It's Out At Last! Truly DETR! An Innovative Paradigm For Object Detection

Object Detection 08/06/2020

3 main points
✔️ Applying the Transformer to object detection
✔️ End-to-end models to reduce manual design
✔️ Redefining object detection as a direct set prediction problem

End-to-End Object Detection with Transformers
written by Nicolas Carion, Francisco Massa, Gabriel Synnaeve, Nicolas Usunier, Alexander Kirillov, Sergey Zagoruyko
(Submitted on 26 May 2020 (v1), last revised 28 May 2020 (this version, v3))
Comments: Published by arXiv
Subjects: Computer Vision and Pattern Recognition (cs.CV)

Code

Introduction

It's no longer a commodity, and models like object detection, Yolo/SSD, etc. used in various scenarios have been quantized and are now running on computers as small as a Raspy.

Here is a new paradigm using the Transformer that has taken language processing by storm.

DETR = DEtection TRansformer

Structurally, it is a CNN body and a Transformer connected to a CNN body.

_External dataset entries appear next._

-- ==== Sys2Proof/Safety.lean ====
section
/-! DEFINITION. The terms the statements use: the hexadecimal grammar as R74 writes it, what the ports promise, and the invariant
of the machine. -/

namespace Sys2Proof

/-- `hexdigit` of R74. -/
def IsHexDigit (c : Byte) : Prop :=
  (0x30#8 ≤ c ∧ c ≤ 0x39#8) ∨ (0x61#8 ≤ c ∧ c ≤ 0x66#8) ∨ (0x41#8 ≤ c ∧ c ≤ 0x46#8)

/-- The optional radix mark of R74: nothing, `0x` or `0X`. -/
def IsRadixMark (p : Text) : Prop :=
  p = [] ∨ p = ascii ['0', 'x'] ∨ p = ascii ['0', 'X']

/-- The grammar of R74, "with nothing before and nothing after". -/
def HexText (s : Text) : Prop :=
  ∃ p ds : Text, s = p ++ ds ∧ IsRadixMark p ∧ ds ≠ [] ∧ ∀ c ∈ ds, IsHexDigit c

/-- What a hexadecimal digit stands for: "Digits `a`–`f` and `A`–`F` stand for 10–15" (R75); 0 for any other byte. -/
def digitValue (c : Byte) : Nat :=
  if c ≤ 0x39#8 then c.toNat - 0x30 else if c ≤ 0x46#8 then c.toNat - 0x41 + 10 else c.toNat - 0x61 + 10

/-- The base-16 value of a digit sequence (R75): the first digit weighs `16^(number of digits after it)`. -/
def positionalValue : Text → Nat
  | [] => 0
  | c :: rest => digitValue c * 16 ^ rest.length + positionalValue rest

/-- The number that a text of decimal digits spells (R81), read from the left. -/
def decimalValue (t : Text) : Nat :=
  t.foldl (fun acc c => 10 * acc + (c.toNat - 0x30)) 0

end Sys2Proof

namespace Sys2Proof.Machine

/-- The outputs follow the input: once `va_i` has settled, each output equals the function of R55 applied to it (R19, R29). -/
def State.OutputsFollow (s : State) : Prop :=
  ∀ va, s.vaI = some va → s.settleLeft = 0 → s.out = decompose va

/-- `va_i` carries the reduced value of the address text `t`, and nothing has been printed (R79, R92). -/
def State.CarriesAddress (t : Text) (s : State) : Prop :=
  ∃ n, hexValue? t = some n ∧ s.vaI = some (portWord n) ∧ s.stdout = []

/-- The invariant of the machine with its host adapter. -/
structure State.Inv (s : State) : Prop where
  /-- R19: the settled outputs are the function of the input. -/
  outputs : s.OutputsFollow
  /-- R107: no more than the settling interval is left. -/
  interval : s.settleLeft ≤ Config.tSettle
  /-- R79: while an address is presented, `va_i` carries it. -/
  presented : ∀ t, s.phase = .presented t → s.CarriesAddress t
  /-- R70: the adapter reads only what has settled. -/
  evaluated : ∀ t, s.phase = .evaluated t → s.CarriesAddress t ∧ s.settleLeft = 0
  /-- R85: what was observed of each finished invocation is what the invocation relation gives. -/
  observed : ∀ o ∈ s.finished, ∃ inv, o = invoke inv

/-- The next step is the block's own: no invocation is in progress or waiting. -/
def State.BlockTurn (s : State) : Prop :=
  s.phase = .idle ∧ s.pending = []

/-- The host adapter's part of two states agrees. -/
def State.SameAdapter (s t : State) : Prop :=
  t.phase = s.phase ∧ t.stdout = s.stdout ∧ t.stderr = s.stderr ∧ t.pending = s.pending ∧ t.finished = s.finished

end Sys2Proof.Machine
end

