/-- Settles O22: the step shows an open value, so the input stays undriven, and an undriven input gives no result to read. -/
theorem undrivenInputGivesNoResult : Obligations.UndrivenInputGivesNoResult := by
  intro s hva hturn
  have hundriven : s.showOpenValue.vaI = none := (State.showOpenValue_vaI s).trans hva
  exact ⟨s.showOpenValue, step_of_blockTurn_of_undriven hturn hva, hundriven, State.readOutputs_of_undriven _ hundriven,
    State.showOpenValue_settleLeft s, sameAdapter_showOpenValue s⟩

end Sys2Proof.Machine
end
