/-- The gateway beside its registers (chapter 9). -/
structure Gateway where
  collecting : List HostWrite := []
  /-- host writes of a boundary clk whose boundary has not been made yet: they enter the new collecting list (R242) -/
  late : List HostWrite := []
  /-- entries still to apply, and the clk of the first of them (R242) -/
  applying : List HostWrite := []
  applyAt : Nat := 0
  lanes : Sparse Lane := []
  inflight : List KnotWriteRec := []
  /-- the first clk of MAP -/
  mapStart : Nat := 0
  /-- the clk in which the last knot issued, once one has (R255) -/
  lastIssue : Option Nat := none
  /-- emit dwords that a knot or a host write has written on a standby: in this tick (R240), and since a
  resynchronization marks them, from the first boundary after its start on (R378) -/
  wrote : List Nat := []
  marked : List Nat := []
  marking : Bool := false
  digestVoid : Bool := false
  /-- lane shadowed in this MAP by the spare, whether a result differed (R357) -/
  shadow : Option Nat := none
  differed : Bool := false
  /-- lane L and pass of Table 13-4 -/
  suspect : Option (Nat × Nat) := none
  deriving DecidableEq, Repr

/-- A frame as a cell decodes it: the three header words of Table 7-4 (native) or Table 4-2 (compatibility), the
payload words, and the CRC field that R346 compares. -/
structure BusFrame where
  h1 : Nat
  h2 : Nat
  h3 : Nat
  payload : List Nat
  crc : Nat
  deriving DecidableEq, Repr

/-- Where a transmitted frame comes from (R202, R330, R94). -/
inductive TxSource
  | buffer (d : Nat)
  | tq
  | network
  | beacon
  deriving DecidableEq, Repr

/-- A frame that a cell holds for transmission: its source and its record words 0 onward (Table 7-3). -/
structure TxFrame where
  src : TxSource
  words : List Word
  deriving DecidableEq, Repr

/-- The attempt on the bus (R203): the frame, its SOF device time, the bits as sent (R81, R82). -/
structure Attempt where
  frame : TxFrame
  sof : Nat
  bits : List Bool
  /-- a BUFFER_SET withdrew the buffer with cause 0x0 while the attempt was on the bus (R207) -/
  orphan : Bool
  deriving DecidableEq, Repr

/-- Where the first matching filter sends a frame (R189). -/
inductive Dest
  | buffer (d : Nat)
  | queue (q : Nat)
  deriving DecidableEq, Repr

/-- A frame that became valid and waits for its store or push (R190, R191). -/
structure DueStore where
  dest : Dest
  record : List Word
  deriving DecidableEq, Repr

/-- A store between its claim and its close (R191): buffer, whether the target is the non-current copy, record. -/
structure OpenStore where
  buf : Nat
  shadow : Bool
  base : Nat
  record : List Word
  /-- a BUFFER_SET for the buffer has gone live since the claim (R209) -/
  stale : Bool := false
  deriving DecidableEq, Repr

/-- An entry of the clash memory (R167). -/
structure ClashEntry where
  pri : Nat
  kind : Nat
  org : Nat
  digest : Nat
  deriving DecidableEq, Repr

/-- A valid beacon as a port keeps it (R96 to R98, R281). -/
structure Beacon where
  sof : Nat
  tickNo : Nat
  period : Nat
  org : Nat
  band : Nat
  win : Nat
  deriving DecidableEq, Repr
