/-- Rewinds the open packet of a queue (R224) with a cause of Table 8-5; `closed`: its further words are discarded. -/
def rewindOpen (q cause : Nat) (closed : Bool) (s : State) : State :=
  let l := (s.queue q).opened
  if l = [] then s
  else
    let word (k : Nat) : Nat := ((l.drop k).headD ⟨0, false, none⟩).word.toNat
    let s := s.modQueue q fun Q => { Q with opened := [], discarding := closed }
    (onlyIf (cause != 6) (·.bump (F.QCNT.BADPKT q)) s).queueEvent q 0x03 cause [l.length % 4096, word 0, word 1]

/-- Rewinds the open packet of a queue of the host. A command packet whose words 0 and 1 have landed is owed a reply
(R225). -/
def rewind (q cause : Nat) (closed : Bool) (s : State) : State :=
  let l := (s.queue q).opened
  let word (k : Nat) : Nat := ((l.drop k).headD ⟨0, false, none⟩).word.toNat
  onlyIf (q == qCommand && 2 ≤ l.length)
    (·.modEngine fun e => { e with rewound := e.rewound ++
      [⟨bitsOf (word 0) 17 10, bitsOf (word 1) 17 6, if cause = 6 then 0x19 else 0x09⟩] }) (s.rewindOpen q cause closed)

/-- The length that the class rule gives a packet of the host (Table 8-4), by its first word. -/
def Queue.wanted (q : Nat) (w0 : Nat) : Nat :=
  if q < 0x1B0 then 6 + bitsOf w0 11 6
  else if isBulk q then 1 + bitsOf w0 11 0
  else 2 + bitsOf w0 5 0

/-- The greatest packet of a class (Table 8-4). -/
def Queue.maximum (q : Nat) : Nat :=
  if q < 0x1B0 then 38 else if isBulk q then 4096 else 65

/-- The host pushes one word into a queue whose producer it is (R218, R219, R222 to R224). -/
def hostPush (q : Nat) (w : Nat) (last : Bool) (s : State) : State :=
  let Q := s.queue q
  if Q.discarding then onlyIf last (·.modQueue q fun Q => { Q with discarding := false }) s
  else if s.credit q = 0 then
    let o := Q.opened
    let body := [o.length % 4096, (o.headD ⟨0, false, none⟩).word.toNat,
      ((o.drop 1).headD ⟨0, false, none⟩).word.toNat]
    ((((s.bump (F.QCNT.CRV q)).queueEvent q 0x01 0 body).rewind q 6 (!last)).modQueue q
      fun Q => { Q with discarding := !last })
  else if Queue.maximum q ≤ Q.opened.length then s.rewind q 3 (!last)
  else
    let o := Q.opened ++ [⟨wordOf w, last, none⟩]
    let s := s.modQueue q fun Q => { Q with opened := o }
    if !last then s
    else if o.length ≠ Queue.wanted q (o.headD ⟨0, false, none⟩).word.toNat then s.rewind q 2 false
    else ((s.settle q).modQueue q fun Q => { Q with vis := Q.vis ++ o, opened := [] }).watch q 2

/-- The host pushes a word with ABORT = 1 (R224). -/
def hostAbort (q : Nat) (s : State) : State :=
  (s.rewind q 0 false).modQueue q fun Q => { Q with discarding := false }

/-- The consumer pops the first visible word (R226); watermarks are compared when a packet's last word goes. -/
def popWord (q : Nat) (s : State) : Option (QWord × State) :=
  let s := s.settle q
  match (s.queue q).vis with
  | [] => none
  | w :: t =>
    let s := s.modQueue q fun Q => { Q with vis := t }
    some (w, if w.last then s.watch q 1 else s)

/-- Discards the rest of the consumer's packet, or the first visible packet (R232): the words discarded. -/
def dropPacket (q : Nat) (s : State) : Nat × State :=
  let s := s.settle q
  let h := Queue.head (s.queue q).vis
  if h = [] then (0, s)
  else (h.length, (s.modQueue q fun Q => { Q with vis := Q.vis.drop h.length }).watch q 1)

/-- Empties a queue (R216, R217, R233): an open packet is rewound with the given cause. A device producer makes no
further push of that packet; at a flush (cause 5) those that it has not begun follow (R224, R231). -/
def emptyQueue (q cause : Nat) (s : State) : State :=
  let s := s.settle q
  let device := (s.queue q).coming != []
  let begun := (s.queue q).opened != []
  ((s.rewind q cause (!device)).modQueue q fun Q =>
    { Q with vis := [], coming := if cause = 5 then Q.coming.drop (b2n begun) else [] }).watch q 1

/-- A device consumer takes the first visible packet of a queue that no one has begun: the words, or `none` where no
packet is visible. -/
def takePacket (q : Nat) (s : State) : Option (List QWord × State) :=
  let h := Queue.head (s.queue q).vis
  if h = [] then none else some (h, (s.dropPacket q).2)

/-- The comparisons that are due are made with VIS as it stands (log entry 6): the packet that the device takes in this
step has stood in the queue before. -/
def markNow (q : Nat) (s : State) : State :=
  each (s.queue q).due (fun _ s => s.compareMarks q) (s.modQueue q fun Q => { Q with due := [] })

/-- A device consumer discards the packet it has taken, for an uncorrectable word (R230). -/
def badPacket (q : Nat) (h : List QWord) (s : State) : State :=
  let w0 := (h.headD ⟨0, false, none⟩).word.toNat
  let w1 := ((h.drop 1).headD ⟨0, false, none⟩).word.toNat
  let s := (s.bump (F.QCNT.BADPKT q)).queueEvent q 0x03 7 [h.length % 4096, w0, w1]
  onlyIf (q == qCommand) (·.modEngine fun e => { e with rewound := e.rewound ++ [⟨bitsOf w0 17 10, bitsOf w1 17 6, 9⟩] }) s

Structure of DETR from paper Fig. 1

At first glance, it seems to be a simple connection between CNN and a Transformer, but it is an excellent paper with solid experimental comparisons and a lot of discussion. There was a lot of know-how in both the object detection and the transformer, and there was a lot to be gained from this paper.

In addition, the implementation is now available on github and a trained model is available for you to try out right away. With more than 3.1k stars already (as of June 2020), this newcomer is a hot newcomer.

Let's take a look at that DETR, and the key points worth noting.

Point 1: End-to-End Philosophy

One of the most commonly cited reasons for the growth of Deep learning is the end-to-end learning that automates feature extraction (MatWorks, "Three Things You Need to Know About This").

While this "end-to-end philosophy" has led to major breakthroughs in machine translation and speech recognition, it is significant that it is an effective solution for object detection, where the human design factor still determines performance.